У Артема кончалось терпение. Каждый раз он получал по башке. Что бы ни сделал, все равно все было не так.
– Мог бы хотя бы позвонить, – тихо всхлипнула Леся.
– Я же был у вас позавчера!
– А день рождения был вчера. Катюше два месяца исполнилось.
– Хорошо, что я должен делать?
– Ты ничего не должен. Никто никому ничего не должен, – все так же тихо сказала Леся.
Она продолжала плакать. Артем ушел. Позвонил ей из машины.
– Давай куда-нибудь сходим вдвоем, отметим день рождения, хочешь в кино или в ресторан?
– Какой ресторан? – разразилась рыданиями Леся. – Я в душ не успеваю сходить. Мне же Катюшу кормить.
– Ну, оставь еду, смесь детскую, Анжела покормит, – предложил Артем.
– Я не могу, не могу… – шептала Леся. – У меня нет сил. И желания тоже нет. Прости. – Она положила трубку.
Артем не настаивал, хотя чувствовал, что должен был настоять, в конце концов уговорить, вытащить Лесю на улицу через «не могу».
Когда Катюше исполнилось четыре месяца, Леся сказала, что хочет уехать на море. Точнее, Анжела заявила, что делать в Москве нечего, что ребенок будет рахитичным и им втроем нужно ехать на море. Леся кивала.
– А я? – спросил Артем.
– А ты работай спокойно, – ответила Анжела.
– Я могу вас отвезти и побыть неделю, – предложил Артем.
– Да что я не справлюсь, что ли? – ахнула Анжела. – Ты мне зачем сдался? Лишний рот только, и стирка, и готовка.
– Понятно, – отозвался Артем.
– Что тебе понятно? – с пол-оборота завелась Анжела.
Катюша заплакала в комнате.
– Проснулась. Пойду кормить. Ты иди, – проговорила Леся.
– А можно я посмотрю, как она ест? – вдруг спросил Артем.
– Нет, не надо, она будет отвлекаться. И так плохо кушает, – замахала руками Леся.
– Иди, иди, – подтолкнула его к дверям Анжела.
Они уехали на море.

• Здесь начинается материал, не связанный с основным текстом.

/-- A generation of a barrier completes once every member has arrived (R179); that of a team or role barrier once the stores too that its members
have held at scratchpads are made (R181), that of a grid barrier once the stacks of its batches have budget (R182, R428). -/
def State.barrierDue (s : State) (tm : TRef) (b : Barrier) : Bool :=
  let m := s.members tm b
  let at_ := if b = .grid then s.gridGroups tm.grid else s.teamGroups tm
  m.2 && m.1.all (Group.arrived b) && at_.any (Group.blockedAt b) &&
    (if b = .grid then s.batchesOpen tm.grid else !m.1.any fun g => s.heldBy g.ref)
def State.tryBarrier (s : State) (tm : TRef) (b : Barrier) : State :=
  if !s.barrierDue tm b then s
  else if b = .grid then s.releaseGrid tm.grid else s.releaseTeam tm b (s.members tm b).1
/-- The barrier at which a thread is blocked, with the address of its BAR where it is at one. -/
def barWait (t : Thread) : Option (Barrier × Option Word64) :=
  match t.bar? with
  | some (.bar b pc) => some (b, some pc)
  | some (.det _ _) => some (.grid, none)
  | _ => none

/-- The lanes of a group blocked at more than one barrier, where every live one is (R180). -/
def mismatch (g : Group) : Option (List (Nat × Option Word64)) :=
  let live := (List.range g.lanes.length).filter fun t => (g.lane t).live
  match live.mapM fun t => (barWait (g.lane t)).map fun b => (t, b) with
  | none => none
  | some l =>
    match l with
    | [] => none
    | (_, b) :: _ => if l.all fun x => x.2.1 == b.1 then none else some (l.map fun x => (x.1, x.2.2))

/-- A thread that BAR_MISMATCH returns: its waits at barriers end, and it stands at its first BAR. -/
def Thread.backToBar (pc : Option Word64) (t : Thread) : Thread :=
  { t.endWaits Wait.atBar none with pc := pc.getD t.pc }
/-- BAR_MISMATCH (R180, R489): the lanes return to their BAR words. -/
def State.barMismatch (s : State) (g : Group) : State :=
  match mismatch g with
  | none => s
  | some l =>
    let f : FaultInfo := { cause := 13, pc := (l.findSome? (·.2)).getD 0, addr := 0, lanes := lanesMask (l.map (·.1)), pos := 0 }
    let back (t : Nat) (th : Thread) : Thread :=
      match l.find? fun x => x.1 == t with
      | some (_, pc) => th.backToBar pc
      | none => th
    s.takeTrap (g.mapLanes back) f

def allBarriers : List Barrier := [.team, .role 0, .role 1, .role 2, .role 3, .grid]
/-- The groups that a release sets going. -/
def State.blockedGroups (s : State) (tm : TRef) (b : Barrier) : List GRef :=
  ((if b = .grid then s.gridGroups tm.grid else s.teamGroups tm).filter (Group.blockedAt b)).map (·.ref)
/-- A group that a release has set going may wait at a further BAR of its run: it arrives there, or takes BAR_MISMATCH (R179, R180). -/
def State.nextBar (s : State) (gr : GRef) : State :=
  match s.group? gr with
  | none => s
  | some g =>
    let s := s.barMismatch g
    match s.group? gr with
    | none => s
    | some g => s.arriveAt g
/-- The barriers of some teams that are due are released one by one; each release ends a wait, and the fuel is their number. -/
def State.releaseDue : Nat → List TRef → State → State
  | 0, _, s => s
  | n + 1, teams, s =>
    match (teams.flatMap fun tm => allBarriers.map fun b => (tm, b)).find? fun x => s.barrierDue x.1 x.2 with
    | none => s
    | some (tm, b) =>
      let s := (s.blockedGroups tm b).foldl State.nextBar (s.tryBarrier tm b)
      releaseDue n ((s.gridTeams tm.grid).map (·.ref)) s
/-- The waits at barriers in a grid. -/
def State.barCount (s : State) (grid : Nat) : Nat :=
  (s.gridGroups grid).foldl (fun n g => g.lanes.foldl (fun n t => n + (t.waits.filter fun w => w.2.atBar).length) n) 0
def State.tryBarriers (s : State) (tm : TRef) : State := State.releaseDue (s.barCount tm.grid) [tm] s

/-! ### The exit of a team and the end of a grid -/

/-- The digest of a team (R408). -/
def State.teamDigest (s : State) (t : TRef) (p : Packet) : Word64 :=
  (List.range (pkGroups p)).foldl (fun w k =>
    match s.group? { grid := t.grid, team := t.team, group := k } with
    | none => w
    | some g => crcWords w ((List.range 128).map (fun t => (g.lane t).digest) ++ [g.engDig])) 0
/-- The taint of what a team's digest folds (R409). -/
def State.teamDigestT (s : State) (t : TRef) : Bool :=
  (s.teamGroups t).any fun g => g.engDigT || g.lanes.any (·.digT)

/-- The digest of an exited team is known once every command digest has had its turn (R407, R408). -/
def State.noteDigest (s : State) (tm : TRef) : State :=
  match s.grid? tm.grid, s.team? tm with
  | some g, some t =>
    if pkDet g.pkt && t.exited && !(g.digests.any fun p => p.1 == tm.team) && (s.teamGroups tm).all (·.digests.isEmpty) then
      s.setGrid { g with digests := Table.put g.digests tm.team (s.teamDigest tm g.pkt) }
    else s
  | _, _ => s

/-- The watermark of a grid (R408). -/
def Grid.watermark (g : Grid) : Word64 := g.digests.foldl (fun w p => crcWords w [p.2]) 0

/-- The end of a grid waits for the pages and the stacks of its batches, its watermarks and its counter (R109, R410, R422, R428). -/
def State.endWaits (s : State) (g : Grid) : Option State :=
  let at_ (need : Need) (va : Word64) : Option State :=
    if va = 0 ∨ !pkDet g.pkt then none else (s.ctx? g.asid).bind fun c => s.vaWaits hostUnit c (pkClass g.pkt) need va 8
  (if s.batchesOpen g.id.toNat then none else some s.bump).or <| ((at_ .write (pkWmOut g.pkt)).or (at_ .read (pkWmExp g.pkt))).or (s.counterWaits g.asid hostUnit (pkClass g.pkt) (pkCcnt g.pkt))

/-- WM_OUT is written; false where that fails (R410). -/
def State.writeWatermark (s : State) (c : Context) (g : Grid) : State × Bool :=
  let at_ := pkWmOut g.pkt
  if at_ = 0 then (s, true)
  else
    match s.access hostUnit c .write at_ with
    | .ok pa =>
      if s.home.poison.contains (pa / 64) then (s.chargeLines c.asid (pkClass g.pkt) (s.pathLines hostUnit c at_ pa), false)
      else ((s.homeWrite (.det false) pa (leBytes g.watermark.toNat 8)).chargeLines c.asid (pkClass g.pkt) (s.pathLines hostUnit c at_ pa), true)
    | _ => (s.chargeLines c.asid (pkClass g.pkt) (s.xlatReads hostUnit c at_), false)
/-- The watermark agrees with the expected one: the state, and the address of a difference (R410). -/
def State.checkWatermark (s : State) (c : Context) (g : Grid) : State × Option Word64 :=
  let (s, ok) := s.writeWatermark c g
  if !ok then (s, some (pkWmOut g.pkt))
  else if pkWmExp g.pkt = 0 then (s, none)
  else
    let same : Bool := match s.readVa hostUnit c (pkWmExp g.pkt) 8 with
      | some bs => decide (BitVec.ofNat 64 (leNat bs) = g.watermark)
      | none => false
    (s.chargeVa hostUnit c (pkClass g.pkt) (pkWmExp g.pkt), if same then none else some (pkWmExp g.pkt))

/-- A change of the completion counter of a grid; a failing one leaves a record (R109, R110). -/
def State.gridCounter (s : State) (asid : Nat) (grid : BitVec 32) (ccnt : Word64) (f : Word64 → Word64) : State :=
  if ccnt = 0 then s else
  match s.ctx? asid with
  | none => s
  | some c =>
    match s.addCounter hostUnit c ccnt f (s.det grid.toNat) with
    | some t => t.chargeVa hostUnit c (s.classOf grid.toNat) ccnt
    | none => (s.chargeVa hostUnit c (s.classOf grid.toNat) ccnt).record asid { kind := 1, final := 36, grid := grid, addr := ccnt }
/-- The mark of a failed counter (R109). -/
def failMark (v : Word64) : Word64 := (v + 1) ||| 0x8000000000000000#64

/-- A grid ends (R98, R109, R410): its batches are applied, its stores posted, its watermark written, its counter advanced. -/
def State.endGrid (s : State) (g : Grid) : State :=
  let n := g.id.toNat
  let s := (s.applyBatches n).postGrid n
  if ((s.grid? n).map (·.kill.isSome)).getD true then s
  else
    let s := s.setGrid { g with ended := true }
    match s.ctx? g.asid with
    | none => s
    | some c =>
      let (s, bad) := if pkDet g.pkt then s.checkWatermark c g else (s, none)
      match bad with
      | some a => s.record g.asid { kind := 1, final := 35, grid := g.id, addr := a }
      | none => s.gridCounter g.asid g.id (pkCcnt g.pkt) (· + 1)

/-- Every team of a grid has exited, and the digests of a deterministic one are known. -/
def Grid.complete (g : Grid) : Bool :=
  g.kill.isNone && !g.ended && decide (g.nextTeam = pkTeams g.pkt) && decide (g.exited.length = pkTeams g.pkt) &&
    (!pkDet g.pkt || decide (g.digests.length = pkTeams g.pkt))
def State.tryEnd (s : State) (grid : Nat) : State :=
  match s.grid? grid with
  | none => s
  | some g => if g.complete then (s.endWaits g).getD (s.endGrid g) else s
/-- An ended grid goes with its last team (R98). -/
def State.dropEnded (s : State) : State := { s with grids := s.grids.filter fun g => !(g.ended && (s.gridTeams g.id.toNat).isEmpty) }
/-- The grids whose end waited for a page or a budget are tried again. -/
def State.tryEnds (s : State) : State := (s.grids.foldl (fun s g => s.tryEnd g.id.toNat) s).dropEnded

/-- The cores of a team. -/
def Team.cores (t : Team) : List Nat := if t.quad then (List.range 4).map (t.core + ·) else [t.core]

/-- Swapped-out teams may come back once a team has exited (R125). -/
def State.wakeSwapped (s : State) : State :=
  { s with teams := s.teams.map fun t => if t.resident || t.exited then t else { t with asking := true } }

/-- A team exits (R98, R150, R184, R325, R411). -/
def State.exitTeam (s : State) (t : Team) : State :=
  let s := s.setTeam { t with exited := true }
  let s := (s.postTeam t.ref).wakeSwapped
  let asid := ((s.gridCtx? t.ref.grid).map (·.asid)).getD 0
  let s := t.cores.foldl (fun s c => bfRelease s c asid { grid := t.ref.grid, team := t.ref.team, group := 0 }) s
  let s := (s.sheets.filter fun x => decide (x.team = t.ref)).foldl (fun s x => s.releaseSheet x false) s
  let s := if s.det t.ref.grid && pkSerial (s.pkt t.ref.grid) then s.applyBatches t.ref.grid else s
  match s.grid? t.ref.grid with
  | none => s
  | some g =>
    if g.kill.isSome then s
    else
      let g := { g with exited := t.ref.team :: g.exited }
      (((s.setGrid g.advanceAll).releaseOrdw t.ref.grid).noteDigest t.ref).tryEnd t.ref.grid

/-- The exit of a team of a SERIAL grid waits for the stacks of the batches that it applies (R411, R428). -/
def State.exitOpen (s : State) (grid : Nat) : Bool := !(s.det grid && pkSerial (s.pkt grid)) || s.batchesOpen grid
/-- The last group of a team to exit ends the team (R98). -/
def State.tryExit (s : State) (g : Group) : State :=
  if !(g.gone && g.detPend.isEmpty && s.exitOpen g.ref.grid) then s
  else
    match s.team? g.ref.tref with
    | none => s
    | some t =>
      if t.exited then s
      else
        if (s.teamGroups t.ref).all Group.gone then s.exitTeam t else s

/-! ### The end of a round -/

/-- The lanes of a list whose sticky flags meet the enabled ones, and the union of those (R449). -/
def flagCheck (en : BitVec 6) (g : Group) (l : List Nat) : LaneMask × BitVec 6 :=
  let bad := l.filter fun t => (g.lane t).flags &&& en != 0
  (lanesMask bad, bad.foldl (fun f t => f ||| ((g.lane t).flags &&& en)) 0)

/-- A lane at the end of the run that executes EXIT at `pc`: it exits, or, outside E, goes on behind it. A lane that a BAR or a deterministic
atomic of the same run has blocked stands behind that word (R179, R361). A lane of E that another word of the run has blocked does not exit:
it stands at the EXIT, which it executes once the wait is over. DESIGN CHOICE: the spec does not say which of the two words prevails (R162,
R179; log 70). -/
def exitLane (pc : Word64) (inE active : Bool) (th : Thread) : Thread :=
  if (inE || active) && th.bar?.isSome then th
  else if inE then (if th.blocked then { th with pc := pc } else { th with st := .exited })
  else if active then { th with pc := pc + 8 } else th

Артем съехал от Димки в свою квартиру и через некоторое время понял, что его жизнь вошла в прежнее русло. Только стульчик для кормления на кухне, несколько игрушек и платья в шкафу напоминали о том, что у него есть жена и дочь.

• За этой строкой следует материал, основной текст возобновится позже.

-- ==== Sys2Proof/Machine/Commit.lean ====
section
/-!
DEFINITION. The boundary of a run: RUN_COMMIT, the release of boundary effects in program order (04 R82, R89; 13 R325 to R340; 14 R355
to R366; 15 R375; 18 R439), DEFERRED_WRITE, and the events that a boundary effect waits for.
-/
namespace Sys2Proof.Machine
open Sys2Proof

/-! ### Commands leave the core (R84, R368, R375) -/

/-- The engine of a command (R367). -/
def engOf : CmdKind → Nat
  | .copy .. => 1
  | .gather .. => 2
  | .coll .. => 3
  | .launch .. => 4
  | .swrun .. => 6
  | .lost e _ => e
  | _ => 5
/-- The engine that works on a path of R320: COPY 1, GATHER 2, BFLY 3, SWEEP 4, COLL 6. -/
def pathOf : Nat → Nat
  | 1 => 1
  | 2 => 2
  | 3 => 6
  | 4 => 1
  | 5 => 3
  | _ => 4
def enginePath (p : Nat) : Bool := p == 1 || p == 2 || p == 3 || p == 4 || p == 6

/-- The commands of a group that stand on a path. -/
def State.onPath (s : State) (g : GRef) (path : Nat) : List Nat :=
  ((s.cmds.filter fun c => c.g == g && pathOf c.eng == path).map (·.serial)) ++
  (if path = 4 then ((s.sheets.flatMap (·.runs)) ++ s.orphans.map (·.run)).filterMap fun r => if r.g = g then some r.serial else none
   else []) ++
  (if path = 3 then s.bf.flatMap fun p =>
      let l := p.2.queue ++ (match p.2.latch with
        | some l => l.parts
        | none => [])
      (l.filterMap fun c => if c.g = g then some c.serial else none) ++
        l.flatMap fun c => c.peers.filterMap fun q => if q.g = g then some q.serial else none
   else [])

/-- A command with a command digest (R407). -/
def hasDigest (k : CmdKind) : Bool := engOf k ≠ 5 || bfDigests k

/-- The cause with which a command fails at its acceptance: BAD_SHAPE, PEER_DOWN for a record on a peer that is not reached, or what a
collective finds first (R376, R378, R386). -/
def acceptBad (s : State) (c : Context) (core : Nat) (k : CmdKind) : Option Nat :=
  match k, collReq k with
  | .lost .., _ => some 12
  | _, some q => collBad s c core q
  | k, none => if boxBad k then some 1 else none
/-- A command of ENG 1 to 4 as it is accepted (R312, R378, R386). -/
def mkCommand (s : State) (c : Context) (g : Group) (serial slot : Nat) (gen : BitVec 33) (k : CmdKind) (ctr : Word64) (t : Bool) :
    Command :=
  let bad : Option (Nat × Nat) := (acceptBad s c g.core k).map fun n => (n, 0)
  { serial := serial, g := g.ref, asid := c.asid, core := g.core, slot := slot, gen := gen, eng := engOf k, kind := k, ctr := ctr
    lines := if bad.isSome then [] else match collReq k with
      | some q => collLines g.ref.tref q
      | none => cmdLines g.ref.tref k
    after := g.before (pathOf (engOf k)), failed := bad, t := t, det := s.det g.ref.grid }

/-- A grid has been killed, or is gone. -/
def State.gridDead (s : State) (grid : Nat) : Bool := ((s.grid? grid).map (·.kill.isSome)).getD true

/-- A command enters its engine. A SWRUN of a sheet that is being released is cancelled there; that of a sheet that has gone since its word
is kept by itself, to complete CANCELLED (R150, R152; log 33). A collective that fails at its acceptance, with BAD_RANK or another cause, is not
noted as the last sequence number that the engine has accepted for its communicator: R386 does not say. DESIGN CHOICE (log 96). -/
def State.enqueue (s : State) (c : Context) (g : Group) (serial slot : Nat) (gen : BitVec 33) (k : CmdKind) (ctr : Word64) (t : Bool) :
    State :=
  let dead := s.gridDead g.ref.grid
  match k with
  | .swrun core sl ser record recAt =>
    let r : SwRun := { serial := serial, g := g.ref, slot := slot, gen := gen, recAt := recAt, ctr := ctr,
                       after := g.before 4, t := t }
    match s.bound? core sl ser with
    | some x => s.setSheet { x with runs := x.runs ++ [{ r with cancel := x.releasing }] }
    | none =>
      let x : Sheet := { core := core, slot := sl, cores := [(core, 0)], serial := BitVec.ofNat 32 ser, team := g.ref.tref, asid := c.asid,
                         record := record }
      { s with orphans := s.orphans ++ [{ sheet := x, run := { r with cancel := true } }] }
  | k =>
    if engOf k ≠ 5 then
      let x := mkCommand s c g serial slot gen k ctr t
      let s := match collReq k, x.failed with
        | some q, none => s.noteSeq g.core (commId q.comm) q.seq
        | _, _ => s
      { s with cmds := s.cmds ++ [if dead then killCommand g.ref.grid x else x] }
    else
      let x : BfCmd := { g := g.ref, team := g.ref.tref, asid := c.asid, serial := serial, fut := some (slot, gen), ctr := ctr,
                         kind := .inl k, after := g.before 3, lines := bfLines s g.ref.tref k, t := t }
      if dead then cancelBf g.core s x else bfEnqueue s g.core x

/-- A command leaves at the boundary: it takes a future slot, its word its handle, and its engine the command (R84, R368, R375). -/
def State.acceptCommand (s : State) (g : Group) (k : CmdKind) (ctr : Word64) (key : Nat) (t : Bool) : State :=
  match g.takeSlot (engOf k), s.gridCtx? g.ref.grid with
  | some (g', slot, gen), some c =>
    let serial := s.serials
    let det := s.det g.ref.grid
    let h := mkHandle g.ref.group (engOf k) slot gen
    let g' := { g' with
      answers := g'.answers ++ [{ key := key, lane := 0, w := h }]
      digests := if det && hasDigest k then g'.digests ++ [{ serial := serial, value := none }] else g'.digests }
    { s.setGroup g' with serials := serial + 1 }.enqueue c g' serial slot gen k ctr t
  | _, _ => s

/-- The future that a handle names in a group's team, where it is pending: its group, slot and engine (R367, R392). -/
def State.pendingOf (s : State) (g : Group) (h : Word64) : Option (Group × Nat × Future) :=
  (handleOf (pkGroups (s.pkt g.ref.grid)) h).bind fun (gidx, _, gen, slot) =>
  (s.group? { g.ref with group := gidx }).bind fun x =>
    if (x.future slot).gen ≠ gen ∨ (x.future slot).isDone then none else some (x, slot, x.future slot)
/-- FCANCEL (R392): a pending future's command is cancelled at its engine, which is the one that took it. -/
def State.cancelFuture (s : State) (g : Group) (h : Word64) : State :=
  match s.pendingOf g h with
  | none => s
  | some (x, slot, f) =>
    if f.eng = 5 then bfCancel s x.core x.ref slot
    else if f.eng = 6 then
      match s.sheets.findSome? fun y => (y.runs.find? fun r => r.g == x.ref && r.slot == slot && r.gen == f.gen).map fun r => (y, r) with
      | some (y, r) => s.cancelSwRun y r
      | none => s
    else { s with cmds := s.cmds.map fun c =>
             if c.g = x.ref ∧ c.slot = slot ∧ c.gen = f.gen then { c with cancel := true, stop := none } else c }
/-- FCANCEL of a participant that waits in a latch completes its gang, and waits while a counter of it lies on a page that is still to be
zeroed (R298, R422). -/
def State.cancelWaits (s : State) (g : Group) (h : Word64) : Option State :=
  (s.pendingOf g h).bind fun (x, slot, f) =>
    if f.eng = 5 ∧ (s.bfOf x.core).latched x.ref slot then bfHeldUp s x.core [] else none

/-! ### Ordering words (R333, R334, R340, R364, R365) -/

/-- A window write of a group stands in the queue of an engine. -/
def BfEngine.windowOf (e : BfEngine) (g : GRef) : Bool :=
  e.queue.any fun c => c.g == g && (match c.kind with
    | .inr (.winWrite ..) => true
    | _ => false)
/-- A group still has a store held at an absent line, or a window write in an engine's queue. -/
def State.storesStand (s : State) (g : GRef) : Bool :=
  s.teams.any (fun t => t.held.any (fun h => h.g == g) || t.savedBf.any fun p => p.2.windowOf g) || s.bf.any fun p => p.2.windowOf g

/-- FENCE (R333, R334, R365). -/
def State.fence (s : State) (g : Group) (scope : Nat) : State :=
  let quad := ((s.team? g.ref.tref).map (·.quad)).getD false
  if scope = 0 then s.postGroup g.ref
  else
    let s := s.stores.foldl (fun s st =>
      if g.seen.contains st.sid && linked st scope g.ref g.core then s.publish st g.ref else s) s
    let s := s.setGroup { g with fenceRel := max g.fenceRel scope }
    if quad && scope == 1 then (s.postGroup g.ref).renew g.core else s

Артем сначала звонил им несколько раз в день.
– Как дела? – спрашивал он.
– Позвони попозже, – просила Леся, – мы кушаем.
Попозже никого не было дома – значит, ушли гулять. Еще позже купались, опять кормились.
– Да что ты все звонишь? – гаркнула Анжела в очередной раз. – Нормально все. Если что – сами позвоним. Не дергай.
Артем больше не дергал. Вечером, когда было совсем тоскливо, написал Лесе письмо с просьбой прислать последние фотографии Катюши. Леся прислала. На одной стояла улыбающаяся Анжела, а Катюша сидела у нее на руках спиной к камере. На другой была сосредоточенная Леся с Катюшей – в точно такой же позе.
«А Катюшу можно одну?» – написал Артем.
«Пожалуйста», – ответила Леся.
По этому «пожалуйста» Артем понял, что она обиделась – видимо, решила, что он не хочет на нее смотреть, что ему интересна только дочь. Присланная Лесей фотография Катюши была не намного лучше прежних. Девочка сидела на диване с соской и в шапочке, которая съехала почти на глаза. От окна падала тень. Артем увеличил фото до максимума, но лучше рассмотреть лицо дочери так и не смог. «Ну кто так снимает?» – подумал он раздраженно.
Артем не был верен Лесе. Он считал, что в их ситуации о супружеской верности, ревности или браке в традиционном смысле слова вообще не может быть речи. У него появлялись женщины. Когда они видели детский стульчик на кухне, настроение тут же менялось.
– У тебя есть ребенок? – спрашивали они все как одна.
– Да. Дочь, – отвечал он.
– А где она?
– Уехала с женой на море.
– Понятно…
– Что понятно?
– Ты развлекаешься, пока жена с ребенком на море.
– А других вариантов быть не может?
– Тут без вариантов.
Никто из женщин знакомство продолжать не хотел. Да Артем и не стремился. Не объяснять же каждой, что вот так все получилось. Что Лесю он не любит и она совсем не та женщина, с которой он собирался прожить жизнь, что семьи как таковой нет, что дочь он не видит, что не понимает, как жить дальше.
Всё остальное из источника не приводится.